Where the records below show a line containing "State.reset.reportsOk ∧ State.reset.bankOk", start copying; end with the line containing "bank, the drives", and copy it too.

Stored items:
• • • • •
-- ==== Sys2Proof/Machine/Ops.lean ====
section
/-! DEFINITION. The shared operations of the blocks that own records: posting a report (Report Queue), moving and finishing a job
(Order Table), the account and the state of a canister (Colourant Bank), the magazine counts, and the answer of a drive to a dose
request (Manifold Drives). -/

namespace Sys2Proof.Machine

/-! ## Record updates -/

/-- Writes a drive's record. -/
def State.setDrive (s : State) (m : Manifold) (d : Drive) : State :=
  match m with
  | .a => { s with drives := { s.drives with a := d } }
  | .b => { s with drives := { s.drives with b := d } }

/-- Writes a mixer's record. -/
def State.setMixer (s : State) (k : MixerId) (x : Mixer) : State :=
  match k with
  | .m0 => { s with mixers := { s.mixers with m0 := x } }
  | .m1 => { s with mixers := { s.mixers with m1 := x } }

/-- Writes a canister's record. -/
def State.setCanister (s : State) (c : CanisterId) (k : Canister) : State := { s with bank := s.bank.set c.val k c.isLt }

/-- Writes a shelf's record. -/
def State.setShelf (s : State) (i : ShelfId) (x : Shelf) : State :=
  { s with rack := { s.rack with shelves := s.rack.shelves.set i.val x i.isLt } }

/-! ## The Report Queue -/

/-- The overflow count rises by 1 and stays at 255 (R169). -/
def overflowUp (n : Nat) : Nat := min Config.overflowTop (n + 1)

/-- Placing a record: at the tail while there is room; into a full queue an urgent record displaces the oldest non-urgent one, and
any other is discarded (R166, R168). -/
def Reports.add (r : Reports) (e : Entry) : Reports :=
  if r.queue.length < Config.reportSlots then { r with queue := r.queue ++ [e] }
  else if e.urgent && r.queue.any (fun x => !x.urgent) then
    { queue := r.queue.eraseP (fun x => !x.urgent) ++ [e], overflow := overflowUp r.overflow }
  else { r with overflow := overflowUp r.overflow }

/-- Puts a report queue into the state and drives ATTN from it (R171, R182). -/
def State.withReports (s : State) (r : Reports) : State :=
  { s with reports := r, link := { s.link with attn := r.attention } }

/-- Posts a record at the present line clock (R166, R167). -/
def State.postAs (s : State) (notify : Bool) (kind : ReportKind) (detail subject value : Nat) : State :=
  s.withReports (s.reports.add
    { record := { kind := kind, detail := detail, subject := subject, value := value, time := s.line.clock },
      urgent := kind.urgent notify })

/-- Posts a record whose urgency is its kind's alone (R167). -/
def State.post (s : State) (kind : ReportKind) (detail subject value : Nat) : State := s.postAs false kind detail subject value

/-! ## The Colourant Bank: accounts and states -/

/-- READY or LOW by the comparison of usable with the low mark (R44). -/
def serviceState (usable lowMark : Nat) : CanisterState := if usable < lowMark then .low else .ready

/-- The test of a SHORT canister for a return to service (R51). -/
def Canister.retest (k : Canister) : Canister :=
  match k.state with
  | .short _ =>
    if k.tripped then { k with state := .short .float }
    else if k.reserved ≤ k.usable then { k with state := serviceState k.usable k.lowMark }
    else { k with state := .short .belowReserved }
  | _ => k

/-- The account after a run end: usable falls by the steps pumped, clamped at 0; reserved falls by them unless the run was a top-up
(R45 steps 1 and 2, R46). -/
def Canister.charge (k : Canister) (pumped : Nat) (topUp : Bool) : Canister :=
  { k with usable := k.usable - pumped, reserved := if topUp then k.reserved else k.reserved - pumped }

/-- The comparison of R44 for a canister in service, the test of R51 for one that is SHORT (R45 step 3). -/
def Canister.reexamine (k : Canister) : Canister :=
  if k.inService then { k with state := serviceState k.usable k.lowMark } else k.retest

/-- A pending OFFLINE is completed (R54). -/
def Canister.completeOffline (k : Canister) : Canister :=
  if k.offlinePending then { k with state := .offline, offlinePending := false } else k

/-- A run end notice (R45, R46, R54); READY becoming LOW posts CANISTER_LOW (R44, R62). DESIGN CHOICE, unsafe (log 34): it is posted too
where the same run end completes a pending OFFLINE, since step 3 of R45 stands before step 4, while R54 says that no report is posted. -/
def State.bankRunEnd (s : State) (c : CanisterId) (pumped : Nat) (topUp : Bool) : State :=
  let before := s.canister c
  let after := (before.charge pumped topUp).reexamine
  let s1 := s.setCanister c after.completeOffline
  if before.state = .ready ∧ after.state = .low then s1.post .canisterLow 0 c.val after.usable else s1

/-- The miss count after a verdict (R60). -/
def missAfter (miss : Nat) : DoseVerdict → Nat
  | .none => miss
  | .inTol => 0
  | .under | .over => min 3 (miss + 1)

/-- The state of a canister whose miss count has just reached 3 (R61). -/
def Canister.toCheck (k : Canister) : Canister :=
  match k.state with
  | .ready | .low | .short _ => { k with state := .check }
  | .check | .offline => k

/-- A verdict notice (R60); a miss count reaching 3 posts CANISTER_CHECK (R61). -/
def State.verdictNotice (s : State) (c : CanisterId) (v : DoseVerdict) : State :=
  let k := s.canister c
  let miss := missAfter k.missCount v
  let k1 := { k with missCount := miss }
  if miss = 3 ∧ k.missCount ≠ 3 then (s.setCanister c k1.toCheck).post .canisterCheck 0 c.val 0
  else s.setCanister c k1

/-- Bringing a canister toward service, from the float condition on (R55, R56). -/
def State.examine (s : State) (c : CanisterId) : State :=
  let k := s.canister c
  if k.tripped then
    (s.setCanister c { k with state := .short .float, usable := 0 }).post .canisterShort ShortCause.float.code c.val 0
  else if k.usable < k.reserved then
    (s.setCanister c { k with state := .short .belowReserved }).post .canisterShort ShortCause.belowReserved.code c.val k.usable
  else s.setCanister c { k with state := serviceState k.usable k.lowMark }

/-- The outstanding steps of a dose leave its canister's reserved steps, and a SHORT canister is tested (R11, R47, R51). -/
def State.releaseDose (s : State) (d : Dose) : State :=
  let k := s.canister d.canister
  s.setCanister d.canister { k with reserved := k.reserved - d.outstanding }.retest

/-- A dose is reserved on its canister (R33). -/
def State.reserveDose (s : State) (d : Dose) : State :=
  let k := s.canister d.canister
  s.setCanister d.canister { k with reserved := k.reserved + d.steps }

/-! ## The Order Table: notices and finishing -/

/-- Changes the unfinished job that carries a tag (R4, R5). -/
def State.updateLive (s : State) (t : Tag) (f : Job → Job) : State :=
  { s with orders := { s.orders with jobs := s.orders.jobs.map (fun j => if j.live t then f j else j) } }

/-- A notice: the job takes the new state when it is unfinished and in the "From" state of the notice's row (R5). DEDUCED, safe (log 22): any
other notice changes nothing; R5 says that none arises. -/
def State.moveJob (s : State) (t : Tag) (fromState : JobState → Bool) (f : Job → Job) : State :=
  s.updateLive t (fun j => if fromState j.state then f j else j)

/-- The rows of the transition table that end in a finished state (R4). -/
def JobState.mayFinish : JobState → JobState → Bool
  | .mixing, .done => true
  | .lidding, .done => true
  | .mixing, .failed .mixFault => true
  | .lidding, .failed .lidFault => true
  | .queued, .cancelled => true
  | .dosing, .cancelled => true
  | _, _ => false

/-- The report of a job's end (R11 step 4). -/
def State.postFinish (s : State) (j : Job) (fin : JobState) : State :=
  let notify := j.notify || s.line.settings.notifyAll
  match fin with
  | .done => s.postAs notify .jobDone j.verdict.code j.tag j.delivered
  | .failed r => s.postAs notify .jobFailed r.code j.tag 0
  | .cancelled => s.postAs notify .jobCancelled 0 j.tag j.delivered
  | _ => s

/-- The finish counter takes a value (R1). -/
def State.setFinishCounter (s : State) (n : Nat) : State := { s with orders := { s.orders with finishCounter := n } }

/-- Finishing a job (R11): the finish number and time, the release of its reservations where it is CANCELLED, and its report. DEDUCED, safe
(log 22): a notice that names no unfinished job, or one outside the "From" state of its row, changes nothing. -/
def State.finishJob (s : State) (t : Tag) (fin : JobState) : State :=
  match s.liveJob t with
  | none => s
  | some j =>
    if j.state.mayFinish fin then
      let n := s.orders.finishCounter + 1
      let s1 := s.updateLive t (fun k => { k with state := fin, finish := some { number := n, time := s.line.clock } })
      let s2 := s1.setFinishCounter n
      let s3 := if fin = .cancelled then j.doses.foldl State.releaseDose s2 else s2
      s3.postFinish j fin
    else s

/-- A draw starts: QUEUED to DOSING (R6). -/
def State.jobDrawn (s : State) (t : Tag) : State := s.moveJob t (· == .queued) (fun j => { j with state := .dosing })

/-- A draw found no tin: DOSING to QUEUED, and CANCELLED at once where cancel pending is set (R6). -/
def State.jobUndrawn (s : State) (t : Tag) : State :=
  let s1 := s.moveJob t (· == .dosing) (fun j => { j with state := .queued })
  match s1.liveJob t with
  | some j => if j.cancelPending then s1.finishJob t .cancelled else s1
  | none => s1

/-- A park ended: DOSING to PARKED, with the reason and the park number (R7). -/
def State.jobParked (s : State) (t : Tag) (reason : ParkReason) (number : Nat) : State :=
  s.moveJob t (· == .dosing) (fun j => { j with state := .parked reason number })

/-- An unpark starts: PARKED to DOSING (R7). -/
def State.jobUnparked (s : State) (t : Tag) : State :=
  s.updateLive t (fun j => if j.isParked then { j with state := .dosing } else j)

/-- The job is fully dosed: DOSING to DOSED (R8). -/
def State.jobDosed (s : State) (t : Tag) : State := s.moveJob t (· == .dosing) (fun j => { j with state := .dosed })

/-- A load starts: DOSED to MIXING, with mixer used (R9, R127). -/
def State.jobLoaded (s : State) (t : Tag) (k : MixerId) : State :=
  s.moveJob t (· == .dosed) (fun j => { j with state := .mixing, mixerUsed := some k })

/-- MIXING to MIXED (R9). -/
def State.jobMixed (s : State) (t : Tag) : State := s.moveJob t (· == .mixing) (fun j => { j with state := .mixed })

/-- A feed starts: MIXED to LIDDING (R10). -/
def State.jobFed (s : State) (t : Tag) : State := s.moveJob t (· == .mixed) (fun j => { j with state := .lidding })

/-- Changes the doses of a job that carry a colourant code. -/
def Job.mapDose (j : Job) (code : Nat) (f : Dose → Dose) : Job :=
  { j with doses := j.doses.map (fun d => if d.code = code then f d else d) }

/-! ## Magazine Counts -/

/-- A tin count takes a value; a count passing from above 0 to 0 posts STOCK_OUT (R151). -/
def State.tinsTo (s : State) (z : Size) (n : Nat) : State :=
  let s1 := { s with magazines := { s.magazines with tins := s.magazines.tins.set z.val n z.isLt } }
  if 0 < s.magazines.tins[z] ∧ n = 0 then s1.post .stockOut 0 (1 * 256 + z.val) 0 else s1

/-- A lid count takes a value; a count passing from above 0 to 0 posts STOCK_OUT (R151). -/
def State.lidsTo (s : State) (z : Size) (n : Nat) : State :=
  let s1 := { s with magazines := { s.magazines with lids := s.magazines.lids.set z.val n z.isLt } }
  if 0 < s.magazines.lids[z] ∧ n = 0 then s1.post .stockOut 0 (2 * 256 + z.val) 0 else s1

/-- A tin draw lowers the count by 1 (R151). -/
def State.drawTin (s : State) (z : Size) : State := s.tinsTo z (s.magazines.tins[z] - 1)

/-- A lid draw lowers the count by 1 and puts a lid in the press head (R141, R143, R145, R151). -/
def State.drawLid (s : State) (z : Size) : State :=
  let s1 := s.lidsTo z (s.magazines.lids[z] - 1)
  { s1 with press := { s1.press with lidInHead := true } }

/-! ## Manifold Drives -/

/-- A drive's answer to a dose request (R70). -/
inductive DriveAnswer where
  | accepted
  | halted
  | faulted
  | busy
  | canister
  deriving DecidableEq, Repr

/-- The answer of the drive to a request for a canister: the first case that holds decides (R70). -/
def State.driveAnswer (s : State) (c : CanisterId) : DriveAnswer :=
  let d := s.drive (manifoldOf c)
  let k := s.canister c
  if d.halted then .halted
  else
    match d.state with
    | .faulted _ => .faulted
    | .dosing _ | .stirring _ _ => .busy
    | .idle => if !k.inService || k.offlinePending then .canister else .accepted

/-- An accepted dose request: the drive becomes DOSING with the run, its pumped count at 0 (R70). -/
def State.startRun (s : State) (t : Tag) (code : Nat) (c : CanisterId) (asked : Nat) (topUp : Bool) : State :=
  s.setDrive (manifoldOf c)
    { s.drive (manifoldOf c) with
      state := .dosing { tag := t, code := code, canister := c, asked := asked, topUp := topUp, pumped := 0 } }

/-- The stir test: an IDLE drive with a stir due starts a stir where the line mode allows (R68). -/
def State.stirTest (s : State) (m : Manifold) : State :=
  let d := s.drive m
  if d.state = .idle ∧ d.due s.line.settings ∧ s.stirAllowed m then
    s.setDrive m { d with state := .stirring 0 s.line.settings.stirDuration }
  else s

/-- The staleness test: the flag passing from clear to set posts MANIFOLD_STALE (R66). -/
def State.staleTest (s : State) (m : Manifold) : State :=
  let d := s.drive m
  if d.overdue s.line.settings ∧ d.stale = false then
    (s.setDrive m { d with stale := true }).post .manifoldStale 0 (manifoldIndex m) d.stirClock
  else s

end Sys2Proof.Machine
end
• • • • •
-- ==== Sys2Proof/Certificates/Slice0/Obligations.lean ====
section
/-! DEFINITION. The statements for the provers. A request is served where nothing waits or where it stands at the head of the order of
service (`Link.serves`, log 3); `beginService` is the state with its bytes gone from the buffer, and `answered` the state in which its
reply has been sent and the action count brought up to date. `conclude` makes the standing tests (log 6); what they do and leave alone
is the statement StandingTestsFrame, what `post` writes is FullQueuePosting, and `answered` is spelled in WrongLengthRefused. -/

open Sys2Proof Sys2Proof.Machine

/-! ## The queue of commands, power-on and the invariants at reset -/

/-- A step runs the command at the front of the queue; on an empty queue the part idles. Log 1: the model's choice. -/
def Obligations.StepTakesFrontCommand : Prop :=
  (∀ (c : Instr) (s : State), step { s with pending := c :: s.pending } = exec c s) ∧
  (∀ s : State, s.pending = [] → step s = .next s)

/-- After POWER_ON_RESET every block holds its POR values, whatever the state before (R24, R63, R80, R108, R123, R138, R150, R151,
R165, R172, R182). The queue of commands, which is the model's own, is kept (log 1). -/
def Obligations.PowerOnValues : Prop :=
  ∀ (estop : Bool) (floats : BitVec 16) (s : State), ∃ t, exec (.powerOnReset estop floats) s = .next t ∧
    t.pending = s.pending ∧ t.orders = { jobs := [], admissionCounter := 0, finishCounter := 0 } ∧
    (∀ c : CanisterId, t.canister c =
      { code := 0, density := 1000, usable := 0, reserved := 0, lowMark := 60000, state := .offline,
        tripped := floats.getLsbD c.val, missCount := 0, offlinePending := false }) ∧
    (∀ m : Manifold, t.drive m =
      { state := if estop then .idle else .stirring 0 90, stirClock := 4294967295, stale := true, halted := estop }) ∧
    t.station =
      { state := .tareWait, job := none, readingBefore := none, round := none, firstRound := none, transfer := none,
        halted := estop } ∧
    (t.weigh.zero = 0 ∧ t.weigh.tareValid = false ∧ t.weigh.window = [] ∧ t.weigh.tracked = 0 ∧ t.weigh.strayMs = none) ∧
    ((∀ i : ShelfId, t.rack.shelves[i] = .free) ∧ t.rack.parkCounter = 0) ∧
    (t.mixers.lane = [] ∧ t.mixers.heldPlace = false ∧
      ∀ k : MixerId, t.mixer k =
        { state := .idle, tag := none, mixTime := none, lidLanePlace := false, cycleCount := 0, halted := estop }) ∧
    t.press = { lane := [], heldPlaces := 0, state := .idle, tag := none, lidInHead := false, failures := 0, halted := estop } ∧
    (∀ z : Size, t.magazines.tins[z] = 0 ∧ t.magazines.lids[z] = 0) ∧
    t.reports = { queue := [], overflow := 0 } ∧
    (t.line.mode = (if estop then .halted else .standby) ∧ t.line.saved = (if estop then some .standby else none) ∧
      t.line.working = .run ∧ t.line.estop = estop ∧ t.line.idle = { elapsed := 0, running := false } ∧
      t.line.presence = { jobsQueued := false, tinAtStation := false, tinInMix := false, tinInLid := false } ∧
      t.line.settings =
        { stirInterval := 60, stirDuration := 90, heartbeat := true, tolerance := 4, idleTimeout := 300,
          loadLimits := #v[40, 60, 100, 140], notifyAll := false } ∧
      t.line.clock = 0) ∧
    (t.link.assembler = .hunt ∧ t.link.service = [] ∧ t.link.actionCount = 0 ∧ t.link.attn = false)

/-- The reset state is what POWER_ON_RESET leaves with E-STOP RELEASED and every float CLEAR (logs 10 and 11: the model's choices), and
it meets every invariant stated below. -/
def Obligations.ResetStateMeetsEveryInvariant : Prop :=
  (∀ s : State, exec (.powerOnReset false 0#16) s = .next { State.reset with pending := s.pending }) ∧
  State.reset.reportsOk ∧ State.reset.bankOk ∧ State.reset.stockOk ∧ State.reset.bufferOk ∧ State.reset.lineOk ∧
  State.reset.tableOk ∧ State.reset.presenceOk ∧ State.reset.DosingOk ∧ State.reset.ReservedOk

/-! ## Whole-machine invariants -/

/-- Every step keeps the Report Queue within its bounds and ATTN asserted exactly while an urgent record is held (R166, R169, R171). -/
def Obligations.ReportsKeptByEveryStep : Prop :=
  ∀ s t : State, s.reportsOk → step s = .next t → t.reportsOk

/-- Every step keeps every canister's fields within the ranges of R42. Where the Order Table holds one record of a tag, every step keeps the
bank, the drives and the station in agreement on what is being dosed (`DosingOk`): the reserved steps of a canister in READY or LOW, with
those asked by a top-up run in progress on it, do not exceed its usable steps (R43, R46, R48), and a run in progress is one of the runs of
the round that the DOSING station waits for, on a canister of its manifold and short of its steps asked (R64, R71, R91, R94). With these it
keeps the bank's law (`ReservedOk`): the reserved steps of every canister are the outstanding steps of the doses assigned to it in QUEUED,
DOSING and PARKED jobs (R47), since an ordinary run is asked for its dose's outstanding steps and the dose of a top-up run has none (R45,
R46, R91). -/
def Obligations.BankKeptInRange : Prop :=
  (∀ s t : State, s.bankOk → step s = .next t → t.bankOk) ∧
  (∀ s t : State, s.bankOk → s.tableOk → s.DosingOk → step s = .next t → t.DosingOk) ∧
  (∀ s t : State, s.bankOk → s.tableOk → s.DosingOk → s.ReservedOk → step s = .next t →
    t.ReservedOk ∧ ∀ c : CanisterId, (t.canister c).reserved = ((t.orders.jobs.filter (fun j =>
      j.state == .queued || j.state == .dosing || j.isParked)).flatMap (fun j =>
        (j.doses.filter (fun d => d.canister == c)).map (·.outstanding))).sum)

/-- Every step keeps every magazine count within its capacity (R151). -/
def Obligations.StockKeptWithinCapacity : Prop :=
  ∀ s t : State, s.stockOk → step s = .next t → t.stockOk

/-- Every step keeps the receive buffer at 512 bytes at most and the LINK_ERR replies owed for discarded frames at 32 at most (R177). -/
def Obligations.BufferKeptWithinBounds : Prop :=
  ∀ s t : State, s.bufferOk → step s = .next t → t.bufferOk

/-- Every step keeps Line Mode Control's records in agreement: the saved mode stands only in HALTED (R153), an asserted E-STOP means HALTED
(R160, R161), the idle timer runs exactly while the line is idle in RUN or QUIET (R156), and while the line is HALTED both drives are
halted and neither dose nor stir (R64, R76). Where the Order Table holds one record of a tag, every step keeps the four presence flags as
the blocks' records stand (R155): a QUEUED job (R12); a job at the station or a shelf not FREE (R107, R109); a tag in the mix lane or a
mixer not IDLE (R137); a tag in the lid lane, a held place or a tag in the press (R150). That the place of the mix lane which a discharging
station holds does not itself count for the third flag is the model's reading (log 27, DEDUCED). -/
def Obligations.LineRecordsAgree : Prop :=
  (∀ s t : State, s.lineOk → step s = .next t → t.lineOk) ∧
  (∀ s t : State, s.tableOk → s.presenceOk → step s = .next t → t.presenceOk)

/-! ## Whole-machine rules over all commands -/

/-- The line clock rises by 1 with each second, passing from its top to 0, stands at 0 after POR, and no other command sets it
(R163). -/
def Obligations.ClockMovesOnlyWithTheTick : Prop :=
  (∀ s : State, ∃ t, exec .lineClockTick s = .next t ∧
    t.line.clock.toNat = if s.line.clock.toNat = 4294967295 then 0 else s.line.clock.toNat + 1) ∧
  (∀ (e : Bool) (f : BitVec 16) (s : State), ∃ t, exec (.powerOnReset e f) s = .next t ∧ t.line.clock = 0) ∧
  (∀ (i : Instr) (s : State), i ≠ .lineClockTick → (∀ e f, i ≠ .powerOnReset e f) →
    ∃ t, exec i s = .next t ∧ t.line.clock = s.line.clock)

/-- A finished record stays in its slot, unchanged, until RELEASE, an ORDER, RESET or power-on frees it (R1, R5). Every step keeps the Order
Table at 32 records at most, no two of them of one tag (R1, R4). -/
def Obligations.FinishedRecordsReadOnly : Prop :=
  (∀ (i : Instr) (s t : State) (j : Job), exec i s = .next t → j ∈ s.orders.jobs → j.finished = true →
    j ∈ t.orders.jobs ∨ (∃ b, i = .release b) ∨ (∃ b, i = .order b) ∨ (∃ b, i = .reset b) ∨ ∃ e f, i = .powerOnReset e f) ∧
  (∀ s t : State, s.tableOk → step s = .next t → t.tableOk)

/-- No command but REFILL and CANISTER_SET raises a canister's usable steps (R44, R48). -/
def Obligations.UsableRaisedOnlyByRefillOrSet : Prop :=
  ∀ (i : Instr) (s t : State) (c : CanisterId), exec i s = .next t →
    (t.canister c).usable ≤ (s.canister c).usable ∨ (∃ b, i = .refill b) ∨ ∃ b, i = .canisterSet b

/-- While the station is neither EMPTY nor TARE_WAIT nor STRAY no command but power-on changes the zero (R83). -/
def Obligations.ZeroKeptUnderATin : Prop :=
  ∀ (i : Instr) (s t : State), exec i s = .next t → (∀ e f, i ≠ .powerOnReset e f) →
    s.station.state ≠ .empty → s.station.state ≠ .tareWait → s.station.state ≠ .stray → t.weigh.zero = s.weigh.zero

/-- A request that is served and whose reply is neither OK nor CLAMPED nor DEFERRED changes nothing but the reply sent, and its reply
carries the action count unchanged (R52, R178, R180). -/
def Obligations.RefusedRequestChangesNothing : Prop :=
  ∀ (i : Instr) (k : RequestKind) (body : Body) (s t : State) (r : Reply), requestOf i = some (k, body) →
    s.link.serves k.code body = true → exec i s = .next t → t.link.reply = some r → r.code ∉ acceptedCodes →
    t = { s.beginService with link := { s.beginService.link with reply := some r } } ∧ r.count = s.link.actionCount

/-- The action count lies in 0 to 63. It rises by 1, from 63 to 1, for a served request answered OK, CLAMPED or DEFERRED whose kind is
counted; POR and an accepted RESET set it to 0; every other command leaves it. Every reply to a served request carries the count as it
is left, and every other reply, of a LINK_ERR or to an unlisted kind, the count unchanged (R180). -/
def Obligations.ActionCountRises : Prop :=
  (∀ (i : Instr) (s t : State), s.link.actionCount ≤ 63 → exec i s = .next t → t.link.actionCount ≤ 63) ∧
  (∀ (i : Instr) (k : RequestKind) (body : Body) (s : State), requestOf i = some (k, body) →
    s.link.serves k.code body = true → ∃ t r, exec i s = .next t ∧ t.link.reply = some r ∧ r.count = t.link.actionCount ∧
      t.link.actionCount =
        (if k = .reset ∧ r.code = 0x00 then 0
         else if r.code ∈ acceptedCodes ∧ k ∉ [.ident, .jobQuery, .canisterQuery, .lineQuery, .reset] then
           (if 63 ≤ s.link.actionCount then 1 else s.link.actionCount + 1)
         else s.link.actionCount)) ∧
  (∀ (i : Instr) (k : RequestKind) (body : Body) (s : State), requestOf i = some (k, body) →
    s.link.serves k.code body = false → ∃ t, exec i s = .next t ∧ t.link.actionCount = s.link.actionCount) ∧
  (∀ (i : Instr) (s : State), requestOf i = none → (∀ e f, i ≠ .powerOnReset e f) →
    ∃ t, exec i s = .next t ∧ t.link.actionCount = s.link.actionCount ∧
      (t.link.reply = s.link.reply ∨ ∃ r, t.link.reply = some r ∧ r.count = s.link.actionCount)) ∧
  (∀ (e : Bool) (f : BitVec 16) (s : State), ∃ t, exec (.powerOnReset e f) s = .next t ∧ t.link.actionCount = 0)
• • • • •
RESPONSE AREA:
  State.reset.reportsOk ∧ State.reset.bankOk ∧ State.reset.stockOk ∧ State.reset.bufferOk ∧ State.reset.lineOk ∧
  State.reset.tableOk ∧ State.reset.presenceOk ∧ State.reset.DosingOk ∧ State.reset.ReservedOk

/-! ## Whole-machine invariants -/

/-- Every step keeps the Report Queue within its bounds and ATTN asserted exactly while an urgent record is held (R166, R169, R171). -/
def Obligations.ReportsKeptByEveryStep : Prop :=
  ∀ s t : State, s.reportsOk → step s = .next t → t.reportsOk

/-- Every step keeps every canister's fields within the ranges of R42. Where the Order Table holds one record of a tag, every step keeps the
bank, the drives and the station in agreement on what is being dosed (`DosingOk`): the reserved steps of a canister in READY or LOW, with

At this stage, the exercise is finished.